Once you have located the line containing "x with cmds" in the material below, return it exactly along with each line after it through the line containing "(h_cmdSeq.symm.trans hp) Bool.noConfusion)".

* * * * * * * * *

theorem set_ev_firm {m : Nat} {s x : State} {v_ev v_firm} (h : Keeps m s x) (h_ev : m.testBit (Part.bit .ev) = true := by decide +kernel) (h_firm : m.testBit (Part.bit .firm) = true := by decide +kernel) :
    Keeps m s { x with ev := v_ev, firm := v_firm } :=
  h.set rfl ⟨rfl, rfl⟩ rfl rfl rfl rfl (fun p hp => by
    cases p <;> first | rfl | with_reducible exact absurd (h_ev.symm.trans hp) Bool.noConfusion | with_reducible exact absurd (h_firm.symm.trans hp) Bool.noConfusion)

theorem set_tb_pw {m : Nat} {s x : State} {v_pw} {t_cclk t_refClk t_coarsePhase t_lastAcc t_cand t_accSlew t_candSlew t_slewSum t_holdFrom t_freq t_slewErr t_slewStart t_slewRate t_stepErrs t_lockRun t_stepPending t_loadBy t_loadQueue t_reload t_loadHi t_powerUp t_vgActive t_lastSpin t_slotStarts t_slotAt t_periodAt} (h : Keeps m s x) (h_tb : m.testBit (Part.bit .tb) = true := by decide +kernel) (h_pw : m.testBit (Part.bit .pw) = true := by decide +kernel) :
    Keeps m s { x with tb := Timebase.mk x.tb.sec x.tb.tick t_cclk t_refClk t_coarsePhase t_lastAcc t_cand t_accSlew t_candSlew t_slewSum t_holdFrom t_freq t_slewErr t_slewStart t_slewRate t_stepErrs t_lockRun t_stepPending t_loadBy t_loadQueue t_reload t_loadHi t_powerUp t_vgActive t_lastSpin t_slotStarts t_slotAt t_periodAt, pw := v_pw } :=
  h.set rfl ⟨rfl, rfl⟩ rfl rfl rfl rfl (fun p hp => by
    cases p <;> first | rfl | with_reducible exact absurd (h_tb.symm.trans hp) Bool.noConfusion | with_reducible exact absurd (h_pw.symm.trans hp) Bool.noConfusion)

theorem set_tb_stack {m : Nat} {s x : State} {v_stack} {t_cclk t_refClk t_coarsePhase t_lastAcc t_cand t_accSlew t_candSlew t_slewSum t_holdFrom t_freq t_slewErr t_slewStart t_slewRate t_stepErrs t_lockRun t_stepPending t_loadBy t_loadQueue t_reload t_loadHi t_powerUp t_vgActive t_lastSpin t_slotStarts t_slotAt t_periodAt} (h : Keeps m s x) (h_tb : m.testBit (Part.bit .tb) = true := by decide +kernel) (h_stack : m.testBit (Part.bit .stack) = true := by decide +kernel) :
    Keeps m s { x with tb := Timebase.mk x.tb.sec x.tb.tick t_cclk t_refClk t_coarsePhase t_lastAcc t_cand t_accSlew t_candSlew t_slewSum t_holdFrom t_freq t_slewErr t_slewStart t_slewRate t_stepErrs t_lockRun t_stepPending t_loadBy t_loadQueue t_reload t_loadHi t_powerUp t_vgActive t_lastSpin t_slotStarts t_slotAt t_periodAt, stack := v_stack } :=
  h.set rfl ⟨rfl, rfl⟩ rfl rfl rfl rfl (fun p hp => by
    cases p <;> first | rfl | with_reducible exact absurd (h_tb.symm.trans hp) Bool.noConfusion | with_reducible exact absurd (h_stack.symm.trans hp) Bool.noConfusion)

theorem set_pw_firm {m : Nat} {s x : State} {v_pw v_firm} (h : Keeps m s x) (h_pw : m.testBit (Part.bit .pw) = true := by decide +kernel) (h_firm : m.testBit (Part.bit .firm) = true := by decide +kernel) :
    Keeps m s { x with pw := v_pw, firm := v_firm } :=
  h.set rfl ⟨rfl, rfl⟩ rfl rfl rfl rfl (fun p hp => by
    cases p <;> first | rfl | with_reducible exact absurd (h_pw.symm.trans hp) Bool.noConfusion | with_reducible exact absurd (h_firm.symm.trans hp) Bool.noConfusion)

theorem set_discs_zones {m : Nat} {s x : State} {v_discs v_zones} (h : Keeps m s x) (h_discs : m.testBit (Part.bit .discs) = true := by decide +kernel) (h_zones : m.testBit (Part.bit .zones) = true := by decide +kernel) :
    Keeps m s { x with discs := v_discs, zones := v_zones } :=
  h.set rfl ⟨rfl, rfl⟩ rfl rfl rfl rfl (fun p hp => by
    cases p <;> first | rfl | with_reducible exact absurd (h_discs.symm.trans hp) Bool.noConfusion | with_reducible exact absurd (h_zones.symm.trans hp) Bool.noConfusion)

theorem set_zones_held {m : Nat} {s x : State} {v_zones v_held} (h : Keeps m s x) (h_zones : m.testBit (Part.bit .zones) = true := by decide +kernel) (h_held : m.testBit (Part.bit .held) = true := by decide +kernel) :
    Keeps m s { x with zones := v_zones, held := v_held } :=
  h.set rfl ⟨rfl, rfl⟩ rfl rfl rfl rfl (fun p hp => by
    cases p <;> first | rfl | with_reducible exact absurd (h_zones.symm.trans hp) Bool.noConfusion | with_reducible exact absurd (h_held.symm.trans hp) Bool.noConfusion)

theorem set_zones_flash {m : Nat} {s x : State} {v_zones v_flash} (h : Keeps m s x) (h_zones : m.testBit (Part.bit .zones) = true := by decide +kernel) (h_flash : m.testBit (Part.bit .flash) = true := by decide +kernel) :
    Keeps m s { x with zones := v_zones, flash := v_flash } :=
  h.set rfl ⟨rfl, rfl⟩ rfl rfl rfl rfl (fun p hp => by
    cases p <;> first | rfl | with_reducible exact absurd (h_zones.symm.trans hp) Bool.noConfusion | with_reducible exact absurd (h_flash.symm.trans hp) Bool.noConfusion)

theorem set_cmds_cmdSeq {m : Nat} {s x : State} {v_cmds v_cmdSeq} (h : Keeps m s x) (h_cmds : m.testBit (Part.bit .cmds) = true := by decide +kernel) (h_cmdSeq : m.testBit (Part.bit .cmdSeq) = true := by decide +kernel) :
    Keeps m s { x with cmds := v_cmds, cmdSeq := v_cmdSeq } :=
  h.set rfl ⟨rfl, rfl⟩ rfl rfl rfl rfl (fun p hp => by
    cases p <;> first | rfl | with_reducible exact absurd (h_cmds.symm.trans hp) Bool.noConfusion | with_reducible exact absurd (h_cmdSeq.symm.trans hp) Bool.noConfusion)

theorem set_sqs_bufs {m : Nat} {s x : State} {v_sqs v_bufs} (h : Keeps m s x) (h_sqs : m.testBit (Part.bit .sqs) = true := by decide +kernel) (h_bufs : m.testBit (Part.bit .bufs) = true := by decide +kernel) :
    Keeps m s { x with sqs := v_sqs, bufs := v_bufs } :=
  h.set rfl ⟨rfl, rfl⟩ rfl rfl rfl rfl (fun p hp => by
    cases p <;> first | rfl | with_reducible exact absurd (h_sqs.symm.trans hp) Bool.noConfusion | with_reducible exact absurd (h_bufs.symm.trans hp) Bool.noConfusion)

theorem set_ladders_ladderWait {m : Nat} {s x : State} {v_ladders v_ladderWait} (h : Keeps m s x) (h_ladders : m.testBit (Part.bit .ladders) = true := by decide +kernel) (h_ladderWait : m.testBit (Part.bit .ladderWait) = true := by decide +kernel) :
    Keeps m s { x with ladders := v_ladders, ladderWait := v_ladderWait } :=
  h.set rfl ⟨rfl, rfl⟩ rfl rfl rfl rfl (fun p hp => by
    cases p <;> first | rfl | with_reducible exact absurd (h_ladders.symm.trans hp) Bool.noConfusion | with_reducible exact absurd (h_ladderWait.symm.trans hp) Bool.noConfusion)

theorem set_damage_damageSeq {m : Nat} {s x : State} {v_damage v_damageSeq} (h : Keeps m s x) (h_damage : m.testBit (Part.bit .damage) = true := by decide +kernel) (h_damageSeq : m.testBit (Part.bit .damageSeq) = true := by decide +kernel) :
    Keeps m s { x with damage := v_damage, damageSeq := v_damageSeq } :=
  h.set rfl ⟨rfl, rfl⟩ rfl rfl rfl rfl (fun p hp => by
    cases p <;> first | rfl | with_reducible exact absurd (h_damage.symm.trans hp) Bool.noConfusion | with_reducible exact absurd (h_damageSeq.symm.trans hp) Bool.noConfusion)

theorem set_bufs_pools {m : Nat} {s x : State} {v_bufs v_pools} (h : Keeps m s x) (h_bufs : m.testBit (Part.bit .bufs) = true := by decide +kernel) (h_pools : m.testBit (Part.bit .pools) = true := by decide +kernel) :
    Keeps m s { x with bufs := v_bufs, pools := v_pools } :=
  h.set rfl ⟨rfl, rfl⟩ rfl rfl rfl rfl (fun p hp => by
    cases p <;> first | rfl | with_reducible exact absurd (h_bufs.symm.trans hp) Bool.noConfusion | with_reducible exact absurd (h_pools.symm.trans hp) Bool.noConfusion)

theorem set_jq_flash {m : Nat} {s x : State} {v_jq v_flash} (h : Keeps m s x) (h_jq : m.testBit (Part.bit .jq) = true := by decide +kernel) (h_flash : m.testBit (Part.bit .flash) = true := by decide +kernel) :
    Keeps m s { x with jq := v_jq, flash := v_flash } :=
  h.set rfl ⟨rfl, rfl⟩ rfl rfl rfl rfl (fun p hp => by
    cases p <;> first | rfl | with_reducible exact absurd (h_jq.symm.trans hp) Bool.noConfusion | with_reducible exact absurd (h_flash.symm.trans hp) Bool.noConfusion)

theorem set_heads_lib {m : Nat} {s x : State} {v_heads v_lib} (h : Keeps m s x) (h_heads : m.testBit (Part.bit .heads) = true := by decide +kernel) (h_lib : m.testBit (Part.bit .lib) = true := by decide +kernel) :
    Keeps m s { x with heads := v_heads, lib := v_lib } :=
  h.set rfl ⟨rfl, rfl⟩ rfl rfl rfl rfl (fun p hp => by
    cases p <;> first | rfl | with_reducible exact absurd (h_heads.symm.trans hp) Bool.noConfusion | with_reducible exact absurd (h_lib.symm.trans hp) Bool.noConfusion)

theorem set_flash_tally {m : Nat} {s x : State} {v_flash v_tally} (h : Keeps m s x) (h_flash : m.testBit (Part.bit .flash) = true := by decide +kernel) (h_tally : m.testBit (Part.bit .tally) = true := by decide +kernel) :
    Keeps m s { x with flash := v_flash, tally := v_tally } :=
  h.set rfl ⟨rfl, rfl⟩ rfl rfl rfl rfl (fun p hp => by
    cases p <;> first | rfl | with_reducible exact absurd (h_flash.symm.trans hp) Bool.noConfusion | with_reducible exact absurd (h_tally.symm.trans hp) Bool.noConfusion)

theorem set_pw_ms_firm {m : Nat} {s x : State} {v_pw v_ms v_firm} (h : Keeps m s x) (h_pw : m.testBit (Part.bit .pw) = true := by decide +kernel) (h_ms : m.testBit (Part.bit .ms) = true := by decide +kernel) (h_firm : m.testBit (Part.bit .firm) = true := by decide +kernel) :
    Keeps m s { x with pw := v_pw, ms := v_ms, firm := v_firm } :=
  h.set rfl ⟨rfl, rfl⟩ rfl rfl rfl rfl (fun p hp => by
    cases p <;> first | rfl | with_reducible exact absurd (h_pw.symm.trans hp) Bool.noConfusion | with_reducible exact absurd (h_ms.symm.trans hp) Bool.noConfusion | with_reducible exact absurd (h_firm.symm.trans hp) Bool.noConfusion)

* * * * * * * * *

__Finished task__
    Keeps m s { x with cmds := v_cmds, cmdSeq := v_cmdSeq } :=
  h.set rfl ⟨rfl, rfl⟩ rfl rfl rfl rfl (fun p hp => by
    cases p <;> first | rfl | with_reducible exact absurd (h_cmds.symm.trans hp) Bool.noConfusion | with_reducible exact absurd (h_cmdSeq.symm.trans hp) Bool.noConfusion)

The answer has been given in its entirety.